Before launching run_hipmer.sh, some settings can be changed through
environmental variables:

Physical memory properties:
  PHYS_MEM_MB=413135

The number of UPC threads in the job (MPI will not use hyperthreads):
  THREADS=20 HYPERTHREADS=1

The rundirectory to place all the files (will be created if necessary):
  RUNDIR=/global/homes/r/regan/workspace/hipmeraculous/cori09-116095-20160309-160941
  DATADIR=
  LFS_STRIPE=72

Gasnet properties (by default 80% of physmem):
  GASNET_PHYSMEM_MAX=413135MB
  GASNET_PHYSMEM_NOPROBE=1

UPC properties:
  UPC_SHARED_HEAP_MB=15500 (Do not set to use 80% of the node memory)
  UPC_PTHREADS=
  UPC_PTHREADS_OPT=

HipMer options (will override config file defaults):
  UFX_HLL=0
  MIN_DEPTH_CUTOFF=0 # use 0 for auto-detect after UFX generation
  BUBBLE_MIN_DEPTH_CUTOFF=
  KMER_LENGTH=
  MIN_CONTIG_LENGTH=
  NUM_ALIGNMENTS=192000
  ILLUMINA_VERSION=
  HIPMER_SW_CACHE=6144
  NO_CONCAT=
  CAN_SPLIT_JOB=0
  ONO_ACTIVE_THREADS=20

MPI/UPC environment:
  MPIRUN=mpirun -n 20
  UPCRUN=upcrun    -shared-heap=15500M  -n

Note: the Illumina Version is automatically detected, and will be reported in
the output for the run. To override, set the ILLUMINA_VERSION environment
variable.

Some features of run_hipmer.sh:

  • Should detect and run the alternate diploid workflow if set in the config
    file
  • Runs the proper set and ordering of splinter, spanner, bmaToLinks and oNo
    for all libraries based on the config file
  • Organizes inputs by library, finds the files specified in the config file
  • Calls the proper version of binaries (KMER_LENGTH & READ_LENGTH)
  • Logs all commands and timings in timings.log
  • Aborts on error, continues on first failed step
  • Validates that outputs are generated

To rerun specific stages in the pipeline, first delete the .log file for the
stage or stages, and then execute:

export RUNDIR=<name of output dir>
${PREFIX}/bin/run_hipmer.sh <install_path> <output_dir>/<config_file>

Workflow

The HipMer workflow is controlled within the configuration file, when the
libraries are specified.

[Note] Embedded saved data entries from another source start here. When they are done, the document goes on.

/-- A read of RST_BKL latches the selected register; a broken pair counts as unset and raises F01 (R28). -/
def State.bkLatch (s : State) : State :=
  let i := s.bkIndex
  let p := s.rst.bk[i]
  if p.ok then { s with rst := { s.rst with bkSnap := p } }
  else
    let s := s.raise 1 .degrade
    { s with rst := { s.rst with
      bkSnap := Pair.mk' 0, bk := s.rst.bk.set i.val (Pair.mk' 0) i.isLt, bkValid := clearBit s.rst.bkValid i.val } }

def execRstBklRead (s : State) : Out := if s.alive then settled s s.bkLatch else .next s

end Sys2Proof.Machine
end

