-- ==== Sys2Proof/Certificates/Slice0/Obligations.lean ====
section
/-! DEFINITION. The statements for the provers. `exec c s = .next (s.close u)` says that the command's own effect is `u`,
after which the waits that it ends end (Machine/Resume.lean). -/

open Sys2Proof Sys2Proof.Machine

/-! ### The block as a whole -/

/-- A step takes the command at the front of the queue and runs it on the state with the queue's rest (log 1). -/
def Obligations.StepRunsFront : Prop :=
  ∀ (c : Instr) (s : State), step { s with pending := c :: s.pending } = exec c s

/-- No command ends in a fault or a refusal: in every state every command answers a next state, and leaves the queue of
waiting commands alone. -/
def Obligations.EveryCommandCompletes : Prop :=
  ∀ (c : Instr) (s : State), ∃ t : State, exec c s = .next t ∧ t.pending = s.pending

/-- Every step keeps the program pool and scratch in canonical form. -/
def Obligations.StepKeepsMemory : Prop :=
  ∀ s t : State, s.memWf = true → step s = .next t → t.memWf = true

/-- A free value is never drawn twice: the counter that numbers them never falls. -/
def Obligations.FreeValuesFresh : Prop := ∀ s t : State, step s = .next t → s.freeCtr ≤ t.freeCtr

/-! ### Narrow mode (03) -/

/-- MANIFEST (R96, R97): result 86; the block carries L = 82, the fields, the complement of L and a CRC-16 over all before it.
STATUS (Table NARROW-4): OK with the ready level, busy, its lowest cause, TRAINFAIL, the queue and the link. -/
def Obligations.Queries : Prop :=
  (∀ (s : State) (tag : Byte), s.admits ⟨1, tag, 0⟩ → s.hup.pairsOk = true →
     ∃ (u : State) (m : List Byte), exec (.manifest tag 0) s = .next (s.close u) ∧ u.nar.response = some ⟨.ok, tag, 86⟩ ∧
       u.nar.block = some (dataBlock m) ∧ m.length = 86 ∧ m.take 1 = [82] ∧ (m.drop 83).take 1 = [~~~82] ∧
       m.drop 84 = leBytes 2 (crc16 (m.take 84)).toNat ∧ (m.drop 1).take 82 = u.manifestFields) ∧
  (∀ (s : State) (tag : Byte), s.newToken ⟨4, tag, 0⟩ →
     ∃ (u : State) (r : W32), exec (.status tag 0) s = .next (s.close u) ∧ u.nar.response = some ⟨.ok, tag, r⟩ ∧
       u.nar.block = none ∧ s.narrowOnly u ∧ bits r 0 2 = s.readyLevel ∧ bit r 2 = s.busy ∧ bits r 3 4 = s.busyCode ∧
       bit r 7 = s.lnk.trainFail ∧ bits r 8 8 = min 255 u.nar.up.length ∧
       bits r 16 2 = (match s.lnk.mode with | .narrow => 0 | .training => 1 | .lane => 2 | LinkMode.doze => 3) ∧
       bits r 18 14 = 0)

/-- CTL_RD of an aligned address returns the register's value (R84); an unaligned address, or a reserved bit, BAD_FIELD. -/
def Obligations.CtlRdCompletes : Prop :=
  (∀ (s : State) (tag : Byte) (a : W16), s.newToken ⟨5, tag, a.setWidth 32⟩ → bits a 0 2 = 0 →
    ∃ u : State, exec (.ctlRd tag (a.setWidth 32)) s = .next (s.close u) ∧
      u.nar.response = some ⟨.ok, tag, ((s.takeToken ⟨5, tag, a.setWidth 32⟩).ctlRead none a.toNat).1⟩ ∧
      (0xC000 ≤ a.toNat → u.nar.response = some ⟨.ok, tag, 0⟩)) ∧
  (∀ (s : State) (tag : Byte) (arg : W32), s.newToken ⟨5, tag, arg⟩ → ctlArgOk arg = false →
    ∃ u : State, exec (.ctlRd tag arg) s = .next (s.close u) ∧ u.nar.response = some ⟨.badField, tag, 0⟩ ∧ s.narrowOnly u)

/-- GET (R83): the parcel in front stays queued and goes out as a block; with none the length is 0. -/
def Obligations.GetCompletes : Prop :=
  ∀ (s : State) (tag : Byte), s.admits ⟨8, tag, 0⟩ →
    ∃ u : State, exec (.get tag 0) s = .next (s.close u) ∧ u.nar.up = s.dropFetched.nar.up ∧
      (u.nar.up = [] → u.nar.response = some ⟨.ok, tag, 0⟩ ∧ u.nar.block = none ∧ u.nar.fetched = false) ∧
      (∀ p r, u.nar.up = p :: r →
        ∃ d, u.nar.response = some ⟨.ok, tag, BitVec.ofNat 32 d.length⟩ ∧ u.nar.block = some (dataBlock d) ∧ u.nar.fetched = true ∧
          d.length = 20 + p.body.bytes.length ∧ (d.drop 16).take p.body.bytes.length = p.body.bytes)

/-- How a parcel leaves the card: in narrow mode the next token that is no repeat takes the fetched parcel out of the queue
(R83); in lane mode the acknowledgement of the oldest parcel takes it out of the replay buffer and restarts the count of its
replays (R120, R123). A counted completion is reported then: RSEQ of its berth advances (R164). -/
def Obligations.ParcelsReported : Prop :=
  (∀ (s : State) (p : UpParcel) (r : List UpParcel) (c : Completion), s.nar.fetched = true → s.nar.up = p :: r →
      p.body = .completion c → c.counted = true → c.cseq = (s.berth (berthOf p.berth.toNat)).rseq + 1 →
      s.dropFetched.nar.up = r ∧ s.dropFetched.nar.fetched = false ∧
      (s.dropFetched.berth (berthOf p.berth.toNat)).rseq = (s.berth (berthOf p.berth.toNat)).rseq + 1) ∧
  (∀ (s : State) (q : BitVec 12) (p : UpParcel) (r : List (BitVec 12 × UpParcel)), s.lnk.replayBuf = (q, p) :: r →
      q = s.lnk.txAcked + 1 → s.lnk.txNext ≠ q → (r.all fun x => !seqUpTo x.1 q) = true →
      (s.takeAck q).lnk.replayBuf = r ∧ (s.takeAck q).lnk.txAcked = q ∧ (s.takeAck q).lnk.headReplays = 0 ∧
      ∀ c, p.body = .completion c → c.counted = true → c.cseq = (s.berth (berthOf p.berth.toNat)).rseq + 1 →
        ((s.takeAck q).berth (berthOf p.berth.toNat)).rseq = c.cseq)

/-- A repeat is not executed: the stored response and block stay, and nothing but narrow mode's own state moves (R77). -/
def Obligations.RepeatNotExecuted : Prop :=
  ∀ (s : State) (t : Token) (ok : Bool) (body : State → State), s.nar.last = some t →
    ∃ n, s.token t.op t.tag t.arg ok body = { s with nar := n } ∧ n.up = s.nar.up ∧ n.fetched = s.nar.fetched ∧
      n.block = s.nar.block ∧ n.last = s.nar.last ∧
      (s.nar.dataResponse = none → n.response = s.nar.response)

/-- PROPOSE (R101 to R105): the verdict and the parameters that stand; an acceptance stores the complement pair. The
counter-proposal keeps to what is offered: its lanes are usable and asked for, it has a lane each way or none at all,
and its credit depth lies between 4 and the largest (R101). A proposal equal to the card's own counter-proposal is
accepted while its capabilities stay the same (R102). -/
def Obligations.Proposals : Prop :=
  (∀ (s : State) (tag : Byte) (arg : W32), s.admits ⟨2, tag, arg⟩ → proposalOk arg = true → s.nar.shut = false →
     let s' := s.takeToken ⟨2, tag, arg⟩
     ∃ u : State, exec (.propose tag arg) s = .next (s.close u) ∧
       match s'.counterOf (arg.setWidth 26) with
       | none => u.nar.response = some ⟨.ok, tag, s.lnk.agreed.val.setWidth 32 ||| 0x8000000⟩ ∧ u.lnk = s.lnk ∧
           u.nar.counters = s.nar.counters
       | some c =>
         if s'.resvs.isEmpty = false ∧ s'.limitsHold c s'.resvs = false then
           u.nar.response = some ⟨.overReserved, tag, s.lnk.agreed.val.setWidth 32 ||| 0x8000000⟩ ∧ u.lnk = s.lnk ∧
           u.nar.counters = s.nar.counters
         else if c = arg.setWidth 26 then
           u.nar.response = some ⟨.ok, tag, c.setWidth 32⟩ ∧ u.lnk.agreed = Pair.mk' c ∧ u.nar.counters = 0 ∧
           (paramEn c = 0 → u.lnk.pay = paramPay c)
         else if 3 ≤ s.nar.counters then
           u.nar.response = some ⟨.ok, tag, s.lnk.agreed.val.setWidth 32 ||| 0x8000000⟩ ∧ u.nar.shut = true ∧
           u.lnk = { s.lnk with accepted := false }
         else u.nar.response = some ⟨.ok, tag, c.setWidth 32 ||| 0x4000000⟩ ∧ u.lnk = s.lnk ∧
           u.nar.counters = s.nar.counters + 1) ∧
  (∀ (s : State) (tag : Byte) (arg : W32), s.admits ⟨2, tag, arg⟩ → proposalOk arg = true → s.nar.shut = true →
     ∃ u : State, exec (.propose tag arg) s = .next (s.close u) ∧ s.narrowOnly u ∧
       u.nar.response = some ⟨.ok, tag, s.lnk.agreed.val.setWidth 32 ||| 0x8000000⟩) ∧
  ((∀ (s : State) (p c : BitVec 26), s.counterOf p = some c →
       paramEn c &&& ~~~(paramEn p &&& s.lnk.usable) = 0 ∧ bits c 14 2 = bits p 14 2 ∧ paramTide c = paramTide p ∧
       (paramEn p ≠ 0 → paramEn c &&& paramDir c ≠ 0 ∧ paramEn c &&& ~~~(paramDir c) ≠ 0 ∧
         4 ≤ paramCredit c ∧ paramCredit c ≤ maxCredit) ∧
       (paramEn p = 0 → paramDir c = 0 ∧ paramRate c = 0 ∧ paramCredit c = 0 ∧ paramEn c = 0)) ∧
   (∀ (s : State) (p c : BitVec 26), bits p 12 2 ≠ 3 → s.counterOf p = some c → s.counterOf c = some c))

/-- LANES (R105, R106): the agreed set trains, the agreed payload maximum is in force, and the count of R103 restarts. -/
def Obligations.LanesCompletes : Prop :=
  ∀ (s : State) (tag : Byte), s.admits ⟨3, tag, 0⟩ →
    ∃ u : State, exec (.lanes tag 0) s = .next (s.close u) ∧ u.nar.response = some ⟨.ok, tag, 0⟩ ∧ u.lnk.mode = .training ∧
      u.lnk.pay = paramPay s.lnk.agreed.val ∧ u.lnk.agreed = s.lnk.agreed ∧ u.lnk.accepted = false ∧ u.nar.counters = 0 ∧
      u.lnk.fast = s.lnk.trained s.lnk.agreed.val
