@[simp] theorem State.pending_dropDie (s : State) (id : Nat) : (s.dropDie id).pending = s.pending := rfl
@[simp] theorem State.tim_dropDie (s : State) (id : Nat) : (s.dropDie id).tim = s.tim := rfl
@[simp] theorem State.nar_dropDie (s : State) (id : Nat) : (s.dropDie id).nar = s.nar := rfl
@[simp] theorem State.lnk_dropDie (s : State) (id : Nat) : (s.dropDie id).lnk = s.lnk := rfl
@[simp] theorem State.berths_dropDie (s : State) (id : Nat) : (s.dropDie id).berths = s.berths := rfl
@[simp] theorem State.bth_dropDie (s : State) (id : Nat) : (s.dropDie id).bth = s.bth := rfl
@[simp] theorem State.pool_dropDie (s : State) (id : Nat) : (s.dropDie id).pool = s.pool := rfl
@[simp] theorem State.scratch_dropDie (s : State) (id : Nat) : (s.dropDie id).scratch = s.scratch := rfl
@[simp] theorem State.scrTags_dropDie (s : State) (id : Nat) : (s.dropDie id).scrTags = s.scrTags := rfl
@[simp] theorem State.rgn_dropDie (s : State) (id : Nat) : (s.dropDie id).rgn = s.rgn := rfl
@[simp] theorem State.grd_dropDie (s : State) (id : Nat) : (s.dropDie id).grd = s.grd := rfl
@[simp] theorem State.rings_dropDie (s : State) (id : Nat) : (s.dropDie id).rings = s.rings := rfl
@[simp] theorem State.holds_dropDie (s : State) (id : Nat) : (s.dropDie id).holds = s.holds := rfl
@[simp] theorem State.rng_dropDie (s : State) (id : Nat) : (s.dropDie id).rng = s.rng := rfl
@[simp] theorem State.store_dropDie (s : State) (id : Nat) : (s.dropDie id).store = s.store := rfl
@[simp] theorem State.log_dropDie (s : State) (id : Nat) : (s.dropDie id).log = s.log := rfl
@[simp] theorem State.ctr_dropDie (s : State) (id : Nat) : (s.dropDie id).ctr = s.ctr := rfl
@[simp] theorem State.ftl_dropDie (s : State) (id : Nat) : (s.dropDie id).ftl = s.ftl := rfl
@[simp] theorem State.nextOp_dropDie (s : State) (id : Nat) : (s.dropDie id).nextOp = s.nextOp := rfl
@[simp] theorem State.cod_dropDie (s : State) (id : Nat) : (s.dropDie id).cod = s.cod := rfl
@[simp] theorem State.mems_dropDie (s : State) (id : Nat) : (s.dropDie id).mems = s.mems := rfl
@[simp] theorem State.mem_dropDie (s : State) (id : Nat) : (s.dropDie id).mem = s.mem := rfl
@[simp] theorem State.hup_dropDie (s : State) (id : Nat) : (s.dropDie id).hup = s.hup := rfl
@[simp] theorem State.pmu_dropDie (s : State) (id : Nat) : (s.dropDie id).pmu = s.pmu := rfl
@[simp] theorem State.rst_dropDie (s : State) (id : Nat) : (s.dropDie id).rst = s.rst := rfl
@[simp] theorem State.flt_dropDie (s : State) (id : Nat) : (s.dropDie id).flt = s.flt := rfl
@[simp] theorem State.mon_dropDie (s : State) (id : Nat) : (s.dropDie id).mon = s.mon := rfl
@[simp] theorem State.ucs_dropDie (s : State) (id : Nat) : (s.dropDie id).ucs = s.ucs := rfl
@[simp] theorem State.quy_dropDie (s : State) (id : Nat) : (s.dropDie id).quy = s.quy := rfl
@[simp] theorem State.scr_dropDie (s : State) (id : Nat) : (s.dropDie id).scr = s.scr := rfl
@[simp] theorem State.sched_dropDie (s : State) (id : Nat) : (s.dropDie id).sched = s.sched := rfl
@[simp] theorem State.tap_dropDie (s : State) (id : Nat) : (s.dropDie id).tap = s.tap := rfl
@[simp] theorem State.freeCtr_dropDie (s : State) (id : Nat) : (s.dropDie id).freeCtr = s.freeCtr := rfl

@[simp] theorem State.pending_addChange (s : State) (c : Change) : (s.addChange c).pending = s.pending := rfl
@[simp] theorem State.tim_addChange (s : State) (c : Change) : (s.addChange c).tim = s.tim := rfl
@[simp] theorem State.nar_addChange (s : State) (c : Change) : (s.addChange c).nar = s.nar := rfl
@[simp] theorem State.lnk_addChange (s : State) (c : Change) : (s.addChange c).lnk = s.lnk := rfl
@[simp] theorem State.berths_addChange (s : State) (c : Change) : (s.addChange c).berths = s.berths := rfl
@[simp] theorem State.bth_addChange (s : State) (c : Change) : (s.addChange c).bth = s.bth := rfl
@[simp] theorem State.pool_addChange (s : State) (c : Change) : (s.addChange c).pool = s.pool := rfl
@[simp] theorem State.scratch_addChange (s : State) (c : Change) : (s.addChange c).scratch = s.scratch := rfl
@[simp] theorem State.scrTags_addChange (s : State) (c : Change) : (s.addChange c).scrTags = s.scrTags := rfl
@[simp] theorem State.rgn_addChange (s : State) (c : Change) : (s.addChange c).rgn = s.rgn := rfl
@[simp] theorem State.grd_addChange (s : State) (c : Change) : (s.addChange c).grd = s.grd := rfl
@[simp] theorem State.rings_addChange (s : State) (c : Change) : (s.addChange c).rings = s.rings := rfl
@[simp] theorem State.holds_addChange (s : State) (c : Change) : (s.addChange c).holds = s.holds := rfl
@[simp] theorem State.rng_addChange (s : State) (c : Change) : (s.addChange c).rng = s.rng := rfl
@[simp] theorem State.store_addChange (s : State) (c : Change) : (s.addChange c).store = s.store := rfl
@[simp] theorem State.log_addChange (s : State) (c : Change) : (s.addChange c).log = s.log := rfl
@[simp] theorem State.ctr_addChange (s : State) (c : Change) : (s.addChange c).ctr = s.ctr := rfl
@[simp] theorem State.dies_addChange (s : State) (c : Change) : (s.addChange c).dies = s.dies := rfl
@[simp] theorem State.nextOp_addChange (s : State) (c : Change) : (s.addChange c).nextOp = s.nextOp := rfl
@[simp] theorem State.cod_addChange (s : State) (c : Change) : (s.addChange c).cod = s.cod := rfl
@[simp] theorem State.mems_addChange (s : State) (c : Change) : (s.addChange c).mems = s.mems := rfl
@[simp] theorem State.mem_addChange (s : State) (c : Change) : (s.addChange c).mem = s.mem := rfl
@[simp] theorem State.hup_addChange (s : State) (c : Change) : (s.addChange c).hup = s.hup := rfl
@[simp] theorem State.pmu_addChange (s : State) (c : Change) : (s.addChange c).pmu = s.pmu := rfl
@[simp] theorem State.rst_addChange (s : State) (c : Change) : (s.addChange c).rst = s.rst := rfl
@[simp] theorem State.flt_addChange (s : State) (c : Change) : (s.addChange c).flt = s.flt := rfl
@[simp] theorem State.mon_addChange (s : State) (c : Change) : (s.addChange c).mon = s.mon := rfl
@[simp] theorem State.ucs_addChange (s : State) (c : Change) : (s.addChange c).ucs = s.ucs := rfl
@[simp] theorem State.quy_addChange (s : State) (c : Change) : (s.addChange c).quy = s.quy := rfl
@[simp] theorem State.scr_addChange (s : State) (c : Change) : (s.addChange c).scr = s.scr := rfl
@[simp] theorem State.sched_addChange (s : State) (c : Change) : (s.addChange c).sched = s.sched := rfl
@[simp] theorem State.tap_addChange (s : State) (c : Change) : (s.addChange c).tap = s.tap := rfl
@[simp] theorem State.freeCtr_addChange (s : State) (c : Change) : (s.addChange c).freeCtr = s.freeCtr := rfl
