-- ==== Sys2Proof/Tests/Slice0.lean ====
section
/-! SUPPORT. Tests: ill-formed terms that WellFormed refuses, a witness for every clause of every statement that has
hypotheses, and single steps whose results come from the manual. -/

set_option Elab.async false

namespace Sys2Proof.Tests

open Sys2Proof Sys2Proof.Machine

/-! ### States and words -/

/-- The state that a command leaves. -/
def after (c : Instr) (s : State) : State := match exec c s with
  | .next t => t
  | _ => s

/-- A controller that runs at ready level 2 with a covered ledger; its tide has turns booked for berths 0, 7 and 9. -/
def running : State := { State.reset with
  rst := { Rst.init with power := .on, phase := .running, widest := .block, level := .ready, due := 0 }
  hup := { Hup.init with ledger := .covered, eu := Pair.mk' 20000, capGood := true, cfg := 0, chg := 0, chgNow := 0 }
  pmu := { Pmu.init with waking := 0, pll := true }
  sched := { Sched.init with booked := [0, 7, 9].map fun (b : BerthId) => { rung := 7, work := .berth b, takes := [] } } }

/-- With nothing booked the engine takes the next berth early, as long as it has time (R44). -/
def spareTime (n : Nat) : State := { running with sched := { Sched.init with spare := n } }

/-- An instruction word: OP, DST, SRCA, MODE and IMM, with XC in the immediate's bits 39:38. -/
def enc (op dst a mode imm : Nat) : W64 :=
  BitVec.ofNat 64 (op * 2 ^ 56 + dst * 2 ^ 48 + a * 2 ^ 44 + mode * 2 ^ 40 + imm)

def ins (op dst a mode imm : Nat) (ext : List W64 := []) : QInstr :=
  { tag := 7, word := enc op dst a mode (imm + ext.length * 2 ^ 38), ext := ext }

/-- A stream berth whose turn finds `q`. -/
def turnOn (b : BerthId) (q : QInstr) (s : State) : State :=
  s.modBerth b fun x => { x with state := .ready, queue := [q] }

/-- A resident berth at the first of the words given, with one unit of the pool. -/
def resident (b : BerthId) (ws : List W64) (s : State) : State :=
  let t := s.modBerth b fun x => { x with kind := true, state := .ready, poolBase := 0, poolUnits := 1 }
  { t with pool := Memory.writeN [] 0 (ws.flatMap fun w => leBytes 8 w.toNat) }

/-- A region of a type and a size in MiB. -/
def withRegion (n typ mib : Nat) (s : State) : State :=
  s.setRegion n { Region.init with cfg := Pair.mk' (BitVec.ofNat 32 typ), siz := Pair.mk' (BitVec.ofNat 32 mib) }

/-- Data that has come for the instruction with tag 7. -/
def withData (b : BerthId) (d : List Byte) (s : State) : State :=
  s.modBerth b fun x => { x with chunks := [{ tag := 7, bytes := d, last := true }] }

/-! ### Well-formed commands -/

theorem test_wf_token : (Instr.unknownOpcodeToken 3 0 0).wf = false ∧ (Instr.unknownOpcodeToken 0x20 0 0).wf = true := by
  decide

theorem test_wf_ordered_set : (Instr.unknownOrderedSet ⟨0x55, 0⟩).wf = false ∧ (Instr.unknownOrderedSet ⟨0x56, 1⟩).wf = true := by
  decide

theorem test_wf_header : (Instr.malformedParcel [0] [] 0).wf = false := by decide

theorem test_wf_trim : (Instr.resetExit ⟨none, 0, some 0, false, false, 0⟩).wf = false := by decide

theorem test_wf_delay : (Instr.pmuAnswer [.delay 17]).wf = false ∧ (Instr.pmuAnswer [.delay 16]).wf = true := by decide

theorem test_wf_quality : (Instr.quayTimeFrame 0 0 0xC000).wf = false := by decide

theorem test_wf_blocks : (Instr.dieOperationDone 0 (.decoded [(2 ^ 32, .soft)] 0)).wf = false := by decide

theorem test_wf_report : (Instr.memberManifestReport 0 ⟨1, false, false, 2, 0, 0, 0, 0, 0⟩).wf = true := by decide

theorem test_wf_block : (Instr.hostDataBlock (zeros 4) 0).wf = true := by decide

/-- No row of the table gives bits. -/
theorem test_no_word : decodeTableWord 32 0 = none := rfl
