-- ==== Sys2Proof/Machine/Ops.lean ====
section
/-! DEFINITION. The named operations over the state: the voice file, the echo RAM, the output port, the `Reset` event,
and sequencing of steps that may stop. There is no exception entry and no return from one: the block raises none
(rules R250, R256, R257). -/

namespace Sys2Proof.Machine

/-- The slots `0 .. K_VOICES-1` in ascending order (R10). -/
def slots : List (Fin 8) := [0, 1, 2, 3, 4, 5, 6, 7]

/-- `V[i]` (R10). -/
def State.voice (s : State) (i : Fin 8) : Voice := s.voices[i]

/-- `V[i] <- v` (R10). -/
def State.setVoice (s : State) (i : Fin 8) (v : Voice) : State := { s with voices := s.voices.set i v }

/-- Apply one function to every slot of the voice file. -/
def State.mapVoices (s : State) (f : Voice → Voice) : State := { s with voices := s.voices.map f }

/-- `P.lcg <- x`. -/
def State.setLcg (s : State) (x : BitVec 32) : State := { s with lcg := x }

/-- `P.ageCtr <- x`. -/
def State.setAgeCtr (s : State) (x : BitVec 32) : State := { s with ageCtr := x }

/-- `P.echoIdx <- k`. -/
def State.setEchoIdx (s : State) (k : Nat) : State := { s with echoIdx := k }

/-- What the host still presents at the ports. -/
def State.setPorts (s : State) (p : List PortEdge) : State := { s with ports := p }

/-- Send a word on the output port (R101). -/
def State.emit (s : State) (w : OutFrame) : State := { s with out := s.out ++ [w] }

/-- `EB[k]` (R10): an unlisted cell holds +0.0, its reset value (R275). -/
def EchoRam.read : EchoRam → Nat → F32
  | [], _ => 0#32
  | (a, v) :: m, k => if k = a then v else EchoRam.read m k

/-- `EB[k] <- x` (R10), keeping the canonical form: +0.0 is not listed. -/
def EchoRam.write : EchoRam → Nat → F32 → EchoRam
  | [], k, x => if x = 0#32 then [] else [(k, x)]
  | (a, v) :: m, k, x =>
    if k < a then (if x = 0#32 then (a, v) :: m else (k, x) :: (a, v) :: m)
    else if k = a then (if x = 0#32 then m else (a, x) :: m)
    else (a, v) :: EchoRam.write m k x

/-- The canonical form from cell `lo` on: numbers strictly rising, no cell listed at +0.0. -/
def EchoRam.wfFrom : Nat → EchoRam → Bool
  | _, [] => true
  | lo, (a, v) :: m => decide (lo ≤ a) && (v != 0#32) && EchoRam.wfFrom (a + 1) m

/-- The canonical form of the echo RAM. -/
def EchoRam.wf (m : EchoRam) : Bool := EchoRam.wfFrom 0 m

/-- `EB[k] <- x` on the state. -/
def State.writeEcho (s : State) (k : Nat) (x : F32) : State := { s with echoRam := EchoRam.write s.echoRam k x }

/-- Run `f` on the next state, or stop as the first step stopped. -/
def andThen (o : Host.Outcome State Fault Refusal) (f : State → Host.Outcome State Fault Refusal) :
    Host.Outcome State Fault Refusal :=
  match o with
  | .next s => f s
  | .fault r => .fault r
  | .refused r => .refused r

/-- The `Reset` event (R275, R276): every state element takes its reset value; the ROM is not changed by reset, and
the frames already sent stay sent. -/
def State.afterReset (s : State) : State :=
  { State.resetOf s.cfg s.rom with ports := s.ports, out := s.out }

end Sys2Proof.Machine
end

For each library, you can specify what round of oNo to
use it in, and you can specify whether or not to use it for splinting. The
workflow is as follows (see run_hipmer.sh for details):

  1. (prepare input fastq files)
  2. They must be uncompressed
  3. They ought to be striped for efficient parallel access
  4. prepare meraculous.config
  5. ufx
  6. contigs
  7. contigMerDepth
  8. if diploid:
    1. contigEndAnalyzer
    2. bubbleFinder
  9. (optionally upc_canonical_assembly: canonical_contigs.fa)
  10. for each library:
    1. merAligner
    2. splinter (if specified in config file)
  11. for each oNoSetID:
    1. for each library in that oNoSetId:
      1. merAlignerAnalyzer (histogrammer)
      2. spanner
    2. bmaToLinks
    3. merger
      4 for each oNoRuns choose a -p
      1. oNo
    4. splitter
  12. gapclosing
  13. upc_canonical_assembly: final_assembly.fa

This means that the first round of bmaToLinks could end up processing the
outputs from multiple iterations of splinter plus multiple ones of spanner. The
subsequent calls to bmaToLinks will only process outputs from spanner.